Marie-Louise Rossi, chief executive of the International Underwriting Association, is an annual visitor and believes the opportunity to rub shoulders with the industry's most influential decision-makers is well worth the time and money. "It's a very useful way of meeting people from the management boards of European companies, both reinsurers and brokers. Despite the fact it can be EUR20 (£13.60) for a glass of wine, it turns out to be good value for money."
On a more serious note, Ms Rossi believes the air of optimism which surrounded last year's event will continue, but she will personally be concentrating on a singular if over-arching issue: "My focus will be on the regulatory dimension, by which I mean the facilitation of free trade and doing what I can to make it easier to trade reinsurance across borders."
Ms Rossi explains that the European Reinsurance Directive, which is currently working its way through the European Union Parliament and the Council of Ministers, has been taking up the largest part of her time from a lobbying perspective. "A draft has been published under the Irish presidency with a proposal for legislation - and the next presidency has promised to take it on. I expect it will go through in 2005, but the market has a lot of work to do before then."
Historically, the Monte Carlo event has offered a chance for brokers and reinsurers to discuss renewal terms for the coming calendar year.
But, according to Callum Stewart, managing director of broker Heath Lambert's reinsurance division, October's conference in Baden Baden has become the more pivotal in recent times. "Monte Carlo is a bit early for renewals itself," he says. "About 20 years ago a lot more was done there in a far more gentlemanly fashion, but that's long gone.

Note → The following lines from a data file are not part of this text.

/-- The TICK that pops the message. -/
theorem sending_start (h : BlockInv s) (hc : c ∈ s.chActive) (hr : s.ch[c]? = some r) (hp : r.tx.pos = .idle) {n : Nat}
    {pend : List Nat} (hq : r.txPend = n :: pend) (hm : r.txPay[n]? = some m) :
    ∃ t, exec .tick s = .next t ∧ Sending s c r m 0 0 t := by
  obtain ⟨t, r1, r2, d, he, ht, hframe, -, hrx, hok, htx, htxf, -, hr2, hpin⟩ := tick_channel h hc hr
  obtain ⟨m', hm', -, hpop⟩ := txStep_pop (cfg := s.cfg) (hrx.tx ▸ hp) (hrx.txPend.trans hq) hok.arenas hok.pools
  obtain rfl : m = m' := Option.some.inj (by rw [← hm, ← hm', hrx.txPay])
  obtain ⟨hmach, hdrive⟩ := txStart_enters { r1 with txPend := pend, txFree := r1.txFree ++ [n] } m
  have hres := Except.ok.inj (htx.symm.trans hpop)
  rw [← hres] at hmach hdrive
  refine ⟨t, he, ht, by rw [hframe], by rw [hframe]; exact hc, r2, .start, hr2, htxf.txPin.trans hrx.txPin, rfl, hmach, ?_⟩
  rw [hpin, ← hdrive]

/-- Of the busy states only Stop has Idle as its successor. -/
theorem BitPos.eq_stop_of_succ_idle {p : BitPos} (hp : p ≠ .idle) (hs : p.succ = .idle) : p = .stop := by
  have hpos : 1 ≤ p.ordinal := Nat.one_le_iff_ne_zero.mpr (mt BitPos.ordinal_eq_zero.mp hp)
  have hle := p.ordinal_le
  have hsucc : 0 = (p.ordinal + 1) % 12 := by rw [← BitPos.ordinal_succ hpos, hs]; rfl
  exact BitPos.ordinal_injective (show p.ordinal = 11 by omega)

/-- What entry to the successor writes puts the level of the frame there on the pin. -/
theorem frameDrive_enter {p : BitPos} (hp : p ≠ .idle) (m : Message) (base : Option Bool) :
    (if p.succ ≠ .idle ∧ m.isBlank = false then some (frameLevel m p.succ) else none).or ((frameDrive m p).or base) =
      (frameDrive m p.succ).or base := by
  cases hb : m.isBlank with
  | true => simp [frameDrive_blank hb]
  | false =>
    by_cases hs : p.succ = .idle
    · obtain rfl := BitPos.eq_stop_of_succ_idle hp hs
      rw [frameDrive_stop]
      rfl
    · simp [hs, frameDrive_plain hb]

/-- A TICK between the pop and the return to Idle. -/
theorem Sending.tick {f q : Nat} (h : Sending s c r m f q t) (hf : f ≤ 10) (hq : q < s.cfg.T) :
    ∃ t' f' q', exec .tick t = .next t' ∧ f' * s.cfg.T + q' = f * s.cfg.T + q + 1 ∧ q' < s.cfg.T ∧
      Sending s c r m f' q' t' := by
  obtain ⟨hinv, hcfg, hact, x, p, hx, hxpin, hord, hmach, hlevel⟩ := h
  rw [Nat.mod_eq_of_lt (by omega)] at hord
  have hbusy : p ≠ .idle := fun hp => by rw [hp] at hord; cases hord
  obtain ⟨t', r1, r2, d, he, ht', hframe, -, hrx, -, htx, htxf, -, hr2, hpin⟩ := tick_channel hinv hact hx
  have htx1 : r1.tx = { pos := p, q := q, scr := m } := hrx.tx.trans hmach
  rw [txStep_busy (by rw [htx1]; exact hbusy), hcfg] at htx
  have hcfg' : t'.cfg = s.cfg := by rw [hframe]; exact hcfg
  have hact' : c ∈ t'.chActive := by rw [hframe]; exact hact
  have hpin' : r2.txPin = r.txPin := (htxf.txPin.trans hrx.txPin).trans hxpin
  rw [hxpin, hlevel] at hpin
  by_cases hend : q + 1 = s.cfg.T
  · rw [txBusy_enter (by rw [htx1]; exact hend), htx1] at htx
    obtain ⟨rfl, rfl⟩ := Prod.mk.inj (Except.ok.inj htx)
    have hnext : p.succ.ordinal = (f + 1 + 1) % 12 := by rw [BitPos.ordinal_succ (by omega), hord]
    refine ⟨t', f + 1, 0, he, by rw [Nat.succ_mul]; omega, by omega, ht', hcfg', hact', _, p.succ, hr2, hpin', hnext,
      rfl, hpin.trans (frameDrive_enter hbusy m _)⟩
  · rw [txBusy_inside (by rw [htx1]; exact hend), htx1] at htx
    obtain ⟨rfl, rfl⟩ := Prod.mk.inj (Except.ok.inj htx)
    have hsame : p.ordinal = (f + 1) % 12 := by rw [Nat.mod_eq_of_lt (by omega), hord]
    exact ⟨t', f, q + 1, he, by omega, by omega, ht', hcfg', hact', _, p, hr2, hpin', hsame, rfl, hpin⟩

/-! ### The whole frame -/

/-- Tick `j` of the frame, counted from the one that pops the message. -/
theorem sending_run (h : BlockInv s) (hc : c ∈ s.chActive) (hr : s.ch[c]? = some r) (hp : r.tx.pos = .idle) {n : Nat}
    {pend : List Nat} (hq : r.txPend = n :: pend) (hm : r.txPay[n]? = some m) :
    ∀ j ≤ 11 * s.cfg.T, ∃ t f q, tickTimes (j + 1) s = .next t ∧ f * s.cfg.T + q = j ∧ q < s.cfg.T ∧
      Sending s c r m f q t := by
  intro j
  induction j with
  | zero =>
    intro _
    obtain ⟨t, he, hsend⟩ := sending_start h hc hr hp hq hm
    exact ⟨t, 0, 0, tickTimes_next he, by omega, h.tickPos, hsend⟩
  | succ j ih =>
    intro hj
    obtain ⟨t, f, q, hrun, hfq, hlt, hsend⟩ := ih (by omega)
    have hf : f ≤ 10 := by
      have hmul : f * s.cfg.T < 11 * s.cfg.T := by omega
      have := Nat.lt_of_mul_lt_mul_right hmul
      omega
    obtain ⟨t', f', q', he, hfq', hlt', hsend'⟩ := hsend.tick hf hlt
    exact ⟨t', f', q', (tickTimes_succ hrun).trans he, by omega, hlt', hsend'⟩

The renewals will be agreed in Baden Baden, where as Monte Carlo is more about people getting their strategies clear and discussing rates."

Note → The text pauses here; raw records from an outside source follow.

-- ==== Sys2Proof/Machine/Ops.lean ====
section
/-! DEFINITION. The named operations over the state: accepting a command, issuing one transport event, taking the one exception, completing,
the reset of the block; and the two shapes of a meaning, a command's and a frame's. -/

namespace Sys2Proof.Machine

/-- What the transport answers to the next `Xfer`: the first of the state's answers, or the free value past their end (92 D19; log 2). -/
def State.nextAnswer (s : State) : XferAnswer :=
  match s.answers with
  | a :: _ => a
  | [] => Config.freeAnswer s.draws

/-- The next `Xfer` answer is used up. -/
def State.takeAnswer (s : State) : State := { s with answers := s.answers.tail, draws := s.draws + 1 }

/-- A request that was issued is appended to the transport trace (00_scope.md R11). -/
def State.record (e : TraceEvent) (s : State) : State := { s with trace := s.trace ++ [e] }

/-- `step <- step + 1` (40_frame_codec.md R114). -/
def State.advance (s : State) : State := { s with step := s.step + 1 }

/-- `x[RXBUF[j]] <- r` (40_frame_codec.md R109, R114). -/
def State.capture (j : Fin 3) (r : Byte) (s : State) : State :=
  match j with
  | 0 => { s with rxbuf := { s.rxbuf with byte0 := r } }
  | 1 => { s with rxbuf := { s.rxbuf with byte1 := r } }
  | 2 => { s with rxbuf := { s.rxbuf with byte2 := r } }

/-- Taking the exception: `raise TransportFailure(k)` (60_exceptions.md R202), with the transport's payload passed on unchanged (R200). The
command is over; `step`, `CMD`, `ARG`, `RESULT` and `RXBUF` stay. There is no return from it (R208): the next accepted command clears the
flags. -/
def raiseTransportFailure (k : BitVec 4) (info : FailInfo) (s : State) : State :=
  { s.setError k with failInfo := info, seqState := .idle, inject := none }

/-- Accept (40_frame_codec.md R113); a frame placed earlier is dropped (log 6). -/
def accept (c : Code) (arg : Arg) (s : State) : State :=
  { s.clearFlags with cmd := c, arg := arg, step := 0, seqState := .busy, inject := none }

/-- Completion of a command that writes only: `RESULT` stays (40_frame_codec.md R115). -/
def completeWrite (s : State) : State := { s.setDone with seqState := .idle }

/-- Completion of a read command: `RESULT` is formed from `RXBUF` (40_frame_codec.md R115). -/
def completeRead (s : State) : State := { s.setDone with seqState := .idle, result := fdec s.rxbuf }

/-- One `Xfer(b)`: the exchange is recorded with its answer; on a byte, `keep` says what becomes of it and the step advances; on FAIL the
exception is taken at this step (40_frame_codec.md R114, 60_exceptions.md R201). -/
def transfer (b : Byte) (keep : Byte → State → State) (s : State) : State :=
  match s.nextAnswer with
  | .byte r => (keep r (s.takeAnswer.record (.tx b (.byte r)))).advance
  | .fail info => raiseTransportFailure s.step info (s.takeAnswer.record (.tx b (.fail info)))

/-- One event of a script (40_frame_codec.md R114). `Select` and `Deselect` always return (60_exceptions.md R201). -/
def issue (e : Event) (s : State) : State :=
  match e with
  | .sel => (s.record .sel).advance
  | .desel => (s.record .desel).advance
  | .tx b => transfer b (fun _ t => t) s
  | .cap j => transfer dummyByte (State.capture j) s

/-- The shape of a command's meaning, one sequencer step at a time. Idle: it is accepted (R113). Busy with this very command: the next event
of its script is issued (R114), or at the script's end it completes (R115). Busy with another one: it is not accepted and nothing changes
(60_exceptions.md R206; log 7). -/
def runCommand (c : Code) (arg : Arg) (sc : List Event) (finish : State → State) (s : State) : Host.Outcome State Fault Refusal :=
  match s.seqState with
  | .idle => .next (accept c arg s)
  | .busy =>
    if s.cmd = c ∧ s.arg = arg then
      match sc[s.step.toNat]? with
      | some e => .next (issue e s)
      | none => if s.step.toNat = sc.length then .next (finish s) else .fault .noRuleApplies
    else .next s

/-- The shape of a frame's meaning, one event at a time: while a command runs and an event of it is due, the frame's event at this place (each
frame is five events, 20_memory.md R54) is issued; otherwise the block issues no request (10_state.md R22) and nothing changes (log 7). -/
def sendFrame (es : List Event) (s : State) : Host.Outcome State Fault Refusal :=
  match s.seqState with
  | .idle => .next s
  | .busy =>
    if s.step.toNat < scriptLength s.cmd s.arg then
      match es[s.step.toNat % 5]? with
      | some e => .next (issue e s)
      | none => .next s
    else .next s

/-- The reset of the block: every register at its reset value; no event is issued, and what the caller, the transport and the reset input hold
stays theirs (70_reset_and_hazards.md R230, R232; log 5). -/
def blockReset (s : State) : State :=
  { State.reset with trace := s.trace, port := s.port, answers := s.answers, draws := s.draws, resetLine := s.resetLine }

/-- The reset input is asserted at this step. -/
def State.resetAsserted (s : State) : Bool := s.resetLine.headD false

/-- The reset input's level of this step has been sampled. -/
def State.sampleReset (s : State) : State := { s with resetLine := s.resetLine.tail }

end Sys2Proof.Machine
end

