-- ==== Sys2Proof/Machine/Fetch.lean ====
section
/-! DEFINITION. Where the next instruction comes from: the command port when idle, the latched command when busy (spec 40_frame_codec.md R113,
R114), or a frame placed for the model's own use (log 6); and the placing of a word there. -/

namespace Sys2Proof.Machine

/-- A decoder's rejection as the machine's refusal. A frame from `inject` has 24 bits, so `frameLength` does not come up here. -/
def refusalOf : DecodeError → Refusal
  | .reservedCommand c => .reservedCommand c
  | .reservedFrame w => .reservedFrame w
  | .frameLength _ => .reservedFrame 0

/-- Idle: the command word that the port presents, taken off the port when it is accepted (60_exceptions.md R217). Nothing presented: nothing
to run. -/
def fetchPort (s : State) : Fetched :=
  match s.port with
  | [] => .nothing
  | w :: rest =>
    match decode (.cmd w) with
    | .ok i => .run i { s with port := rest }
    | .error e => .refuse (refusalOf e)

/-- Busy: the running command, which `CMD` and `ARG` hold (40_frame_codec.md R114). -/
def fetchLatched (s : State) : Fetched :=
  match decode (.cmd (s.cmd ++ s.arg)) with
  | .ok i => .run i s
  | .error e => .refuse (refusalOf e)

/-- The frame that the running script sends at this place: the three bytes of its `step / 5`-th chip-select assertion (20_memory.md R50, R54). -/
def State.dueFrame (s : State) : Option FrameWord :=
  let sc := (script s.cmd s.arg).getD []
  let first := s.step.toNat / 5 * 5
  match (sc[first + 1]?).bind Event.sentByte, (sc[first + 2]?).bind Event.sentByte, (sc[first + 3]?).bind Event.sentByte with
  | some b0, some b1, some b2 => some (b0 ++ b1 ++ b2)
  | _, _, _ => none

/-- A control word without a reserved bit and with a legal LINCOMP code (30_encoding.md R84, R85). -/
def controlWordAllowed (d : Data) : Bool :=
  d.extractLsb' 0 1 = 0 ∧ d.extractLsb' 10 10 = 0 ∧ (lcinv (d.extractLsb' 6 4)).isSome = true

/-- A frame placed from outside may be issued only in its own place: it is the frame that the running script sends here, or, where that is a
W_CTRL frame, a W_CTRL frame with an allowed control word (70_reset_and_hazards.md R240; log 6). -/
def State.mayIssue (w : FrameWord) (s : State) : Bool :=
  match s.dueFrame with
  | none => false
  | some v => w = v ∨ (v.extractLsb' 20 4 = 2 ∧ w.extractLsb' 20 4 = 2 ∧ controlWordAllowed (w.extractLsb' 0 20) = true)

/-- Busy with a placed frame: that frame, dropped with its last event (log 6); one that must not be issued here is refused
(70_reset_and_hazards.md R240, 93 I1, I2). -/
def fetchPlaced (w : FrameWord) (s : State) : Fetched :=
  match decode (.frame w) with
  | .ok i =>
    if s.mayIssue w = true then .run i { s with inject := if s.step.toNat % 5 = 4 then none else some w }
    else .refuse (.reservedFrame w)
  | .error e => .refuse (refusalOf e)

/-- The next instruction. -/
def fetch (s : State) : Fetched :=
  match s.seqState with
  | .idle => fetchPort s
  | .busy =>
    match s.inject with
    | some w => fetchPlaced w s
    | none => fetchLatched s

/-- A command word placed on the command port of the idle block. -/
def placeCommand (w : CommandWord) (s : State) : State :=
  { s with seqState := .idle, resetLine := [], port := w :: s.port, inject := none }

/-- The command, its argument and the step at which the running script sends a frame of this kind (30_encoding.md R79). -/
def frameCarrier (w : FrameWord) : Code × Arg × BitVec 4 :=
  let d : Data := w.extractLsb' 0 20
  match (w.extractLsb' 20 4).toNat with
  | 1 => (0x6, d.setWidth 32, 0)
  | 2 => (0x1, (lcinv (d.extractLsb' 6 4)).getD 0, 0)
  | 3 => (0x8, d.setWidth 32, 0)
  | 4 => if d = 1 then (0x3, 0, 0) else if d = 2 then (0x4, 0, 0) else if d = 4 then (0x5, 0, 0) else (0x3, 0, 5)
  | 9 => (0x7, 0, 0)
  | 10 => (0x2, 0, 0)
  | 11 => (0x9, 0, 0)
  | _ => (0x7, 0, 5)

/-- A frame placed as the next one to send: a command that sends such a frame has been accepted, the sequencer stands at that frame, and the
frame's bits are these. -/
def placeFrame (w : FrameWord) (s : State) : State :=
  { accept (frameCarrier w).1 (frameCarrier w).2.1 s with step := (frameCarrier w).2.2, resetLine := [], inject := some w }

end Sys2Proof.Machine
end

Rates and the general market environment will occupy the minds of the majority of attendees this year. And Mr Stewart believes market sentiment will be markedly different depending on whom you speak to: "The market would say times are good as reinsurers are coming off historically high rates. Nearly all lines are dropping - property catastrophe the most - but that's because there are more mouths to feed. Typically it seems that the brokers are predicting rates to go down much faster than underwriters."
Despite Monte Carlo having been usurped as the event for agreeing renewals, reinsurers and their senior management are very much in the shop window, particularly with interim results fresh in the minds of buyers. "Another significant topic under discussion will be security upgrades and downgrades," adds Mr Stewart. "Cedents want to make sure that if they buy, it's with people who are still around to pay up."

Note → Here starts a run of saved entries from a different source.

-- ==== Sys2Proof/Machine/Ports.lean ====
section
/-! DEFINITION. The block's outputs: the result and status port (spec 60_exceptions.md R216), the transport port (R215). -/

namespace Sys2Proof

/-- What the result and status port presents (60_exceptions.md R216). -/
structure StatusPort where
  ready : Bool
  done : Bool
  err : Bool
  errStep : BitVec 4
  failInfo : FailInfo
  result : Data
  /-- CFGD(RESULT), beside RESULT (41_configuration.md R138). -/
  fields : ConfigFields
  deriving DecidableEq, Repr

end Sys2Proof

namespace Sys2Proof.Machine

/-- `ready = (STATE = IDLE)` (60_exceptions.md R216, R217). -/
def State.ready (s : State) : Bool := s.seqState = .idle

/-- The result and status port (60_exceptions.md R216). -/
def State.statusPort (s : State) : StatusPort where
  ready := s.ready
  done := s.done
  err := s.err
  errStep := s.errStep
  failInfo := s.failInfo
  result := s.result
  fields := cfgd s.result

/-- The event that is due: `S[step]` of the running command (40_frame_codec.md R114), or the placed frame's (log 6). -/
def State.dueEvent (s : State) : Option Event :=
  match s.seqState with
  | .idle => none
  | .busy =>
    match s.inject with
    | some w =>
      if s.mayIssue w = true then
        match decodeFrame w with
        | .ok f => (frameEvents f)[s.step.toNat % 5]?
        | .error _ => none
      else none
    | none => ((script s.cmd s.arg).getD [])[s.step.toNat]?

/-- The request an event makes of the transport (00_scope.md R11, 60_exceptions.md R215); every SEL and DESEL carries DEVICE_ID (92 D16). -/
def Event.request : Event → TransportRequest
  | .sel => .select Config.deviceId
  | .desel => .deselect Config.deviceId
  | .tx b => .xfer b
  | .cap _ => .xfer dummyByte

/-- The request that an entry of the trace records. -/
def TraceEvent.request : TraceEvent → TransportRequest
  | .sel => .select Config.deviceId
  | .desel => .deselect Config.deviceId
  | .tx b _ => .xfer b

/-- The request on the transport port in this state, where there is one. -/
def State.transportRequest (s : State) : Option TransportRequest :=
  if s.resetAsserted then none else s.dueEvent.map Event.request

end Sys2Proof.Machine
end

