-- ==== Sys2Proof/WellFormed.lean ====
section
/-! DEFINITION. Which instructions the block produces or accepts: a frame's data field holds only what some command sends in it. -/

namespace Sys2Proof

/-- The five words CFGA can produce (41_configuration.md R131): the only data of a W_CTRL frame (30_encoding.md R79, R84). -/
def configWords : List Data := [0x00012, 0x00252, 0x00292, 0x002D2, 0x00312]

/-- The four values written to the software-control register (10_state.md R31, 42_triggers.md R160). -/
def triggerWords : List Data := [0x00001, 0x00002, 0x00004, 0x00000]

/-- Every command is well-formed, whatever its argument (60_exceptions.md R204); a write frame is where its data field is one that a
command sends (30_encoding.md R79, 70_reset_and_hazards.md R240). -/
def Instr.wellFormed : Instr → Bool
  | .applyConfig _ => true
  | .readConfig _ => true
  | .triggerUpdate _ => true
  | .triggerClear _ => true
  | .triggerReset _ => true
  | .setOutput _ => true
  | .getOutput _ => true
  | .setClear _ => true
  | .getClear _ => true
  | .wDac _ => true
  | .wCtrl d => configWords.contains d
  | .wClr _ => true
  | .wSwctrl d => triggerWords.contains d
  | .rDac => true
  | .rCtrl => true
  | .rClr => true
  | .dummy => true

end Sys2Proof
end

With this is mind, recent news surrounding the financial strength of Lloyd's appears to have buoyed the market, as well as the separate ratings upgrades or affirmations of 15 syndicates by AM Best (PM, 19 August p6).
"The Lloyd's upgrade was well received and has been a big boost to the industry," says Mr Stewart. "It's the first upgrade of any reinsurance business for a long time."
While not enjoying the same boost from ratings agencies as Lloyd's, the status of the two biggest global players - Munich Re and Swiss Re - is of key importance to the entire industry. Swiss Re last week reported SFr 1.4bn (£619m) profits for the first half of 2004 but relatively benign claims may have made it easier. "The view about Swiss Re and Munich Re is that they've had problems and they are turning around," comments Mr Stewart. "Swiss Re's figures were positive as it had a good 2003 and there's going to be nothing wrong with 2004."
Bermuda's emergence as a global force in reinsurance has seen some sizeable firms grow into giants inside a decade. If financial security is indeed a top priority for reinsurance buyers, Mr Stewart's conclusion is that shorter-tailed players could start to win many more admirers. "One thing that will be interesting from a security point of view, is whether the older reinsurers are deemed to be as strong as the newer ones, particularly in Bermuda. If you look at a firm like Axis Re, which started life in 2000, it has capitalised to the tune of $2.8bn (£1.6bn). This is greater than Partner Re and some of its counterparts, which have much longer histories."
Just to taint this otherwise optimistic picture, at the time of going to press, Converium, a top 10 reinsurer suffered a double downgrade from both Standard and Poor's and AM Best. Also, the hurricane season got into full swing, first with Hurricane Charley and now Frances.